The da stands for the Danish language and the DK stands for Denmark.
The short form of da_DK is sufficient to indicate this locale.
.Pp
The environment variable settings are queried by their priority level
in the following manner:
.Bl -bullet
.It
If the
.Ev LC_ALL
environment variable is set, all six categories use the locale it
specifies.
.It
If the
.Ev LC_ALL
environment variable is not set, each individual category uses the
locale specified by its corresponding environment variable.
.It
If the
.Ev LC_ALL
environment variable is not set, and a value for a particular
.Ev LC_*
environment variable is not set, the value of the
.Ev LANG
environment variable specifies the default locale for all categories.
Only the
.Ev LANG
environment variable should be set in /etc/profile, since it makes it
most easy for the user to override the system default using the individual
.Ev LC_*
variables.
.It
If the
.Ev LC_ALL
environment variable is not set, a value for a particular
.Ev LC_*
environment variable is not set, and the value of the
.Ev LANG
environment variable is not set, the locale for that specific
category defaults to the C locale.
The C or POSIX locale assumes the ASCII character set and defines
information for the six categories.
.El
.Ss Character Sets
A character is any symbol used for the organization, control, or
representation of data.
A group of such symbols used to describe a
particular language make up a character set.

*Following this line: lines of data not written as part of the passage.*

-- ==== Sys2Proof/Machine/Flags.lean ====
section
/-! DEFINITION. The one-bit quantities of 10_state.md R33: `valid` and `dirty` of a block, and the match
test from which `hit` is made. -/

namespace Sys2Proof.Machine

/-- The match test (41_access.md R103): valid, and the stored tag is the computed tag. -/
def Block.isMatch (tag : Nat) (b : Block) : Bool := b.valid && b.tag == tag

/-- A matching block after a hit (R104): stamped, and made dirty by a write; a read leaves `dirty`. -/
def Block.stamp (now : Nat) (isWrite : Bool) (b : Block) : Block :=
  { b with dirty := b.dirty || isWrite, lat := now }

/-- The hit update of one block of the addressed set (R104). -/
def Block.hitUpdate (tag now : Nat) (isWrite : Bool) (b : Block) : Block :=
  if b.isMatch tag then b.stamp now isWrite else b

/-- `FILL` (R100): the block after a fill or a replacement. -/
def Block.filled (tag now : Nat) (isWrite : Bool) : Block :=
  { valid := true, dirty := isWrite, tag := tag, lat := now }

/-- The writeback test on the victim (R108): counted only for a read and write access. -/
def countsWriteback (isRead isWrite : Bool) (victim : Block) : Bool :=
  isRead && isWrite && victim.dirty

end Sys2Proof.Machine
end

It is the encoding values in a character set that provide
the interface between the system and its input and output devices.
.Pp
The following character sets are supported in
.Dx :
.Bl -tag -width ISO_8859_family
.It ASCII
The American Standard Code for Information Exchange (ASCII) standard
specifies 128 Roman characters and control codes, encoded in a 7-bit
character encoding scheme.
.It ISO 8859 family
Industry-standard character sets specified by the ISO/IEC 8859
standard.
The standard is divided into 15 numbered parts, with each
part specifying broad script similarities.
Examples include Western European, Central European, Arabic, Cyrillic,
Hebrew, Greek, and Turkish.
The character sets use an 8-bit character encoding scheme which is
compatible with the ASCII character set.
.It Unicode
The Unicode character set is the full set of known abstract characters of
all real-world scripts.  It can be used in environments where multiple
scripts must be processed simultaneously.
Unicode is compatible with ISO 8859-1 (Western European) and ASCII.
Many character encoding schemes are available for Unicode, including UTF-8,
UTF-16 and UTF-32.
These encoding schemes are multi-byte encodings.
The UTF-8 encoding scheme uses 8-bit, variable-width encodings which is
compatible with ASCII.
The UTF-16 encoding scheme uses 16-bit, variable-width encodings.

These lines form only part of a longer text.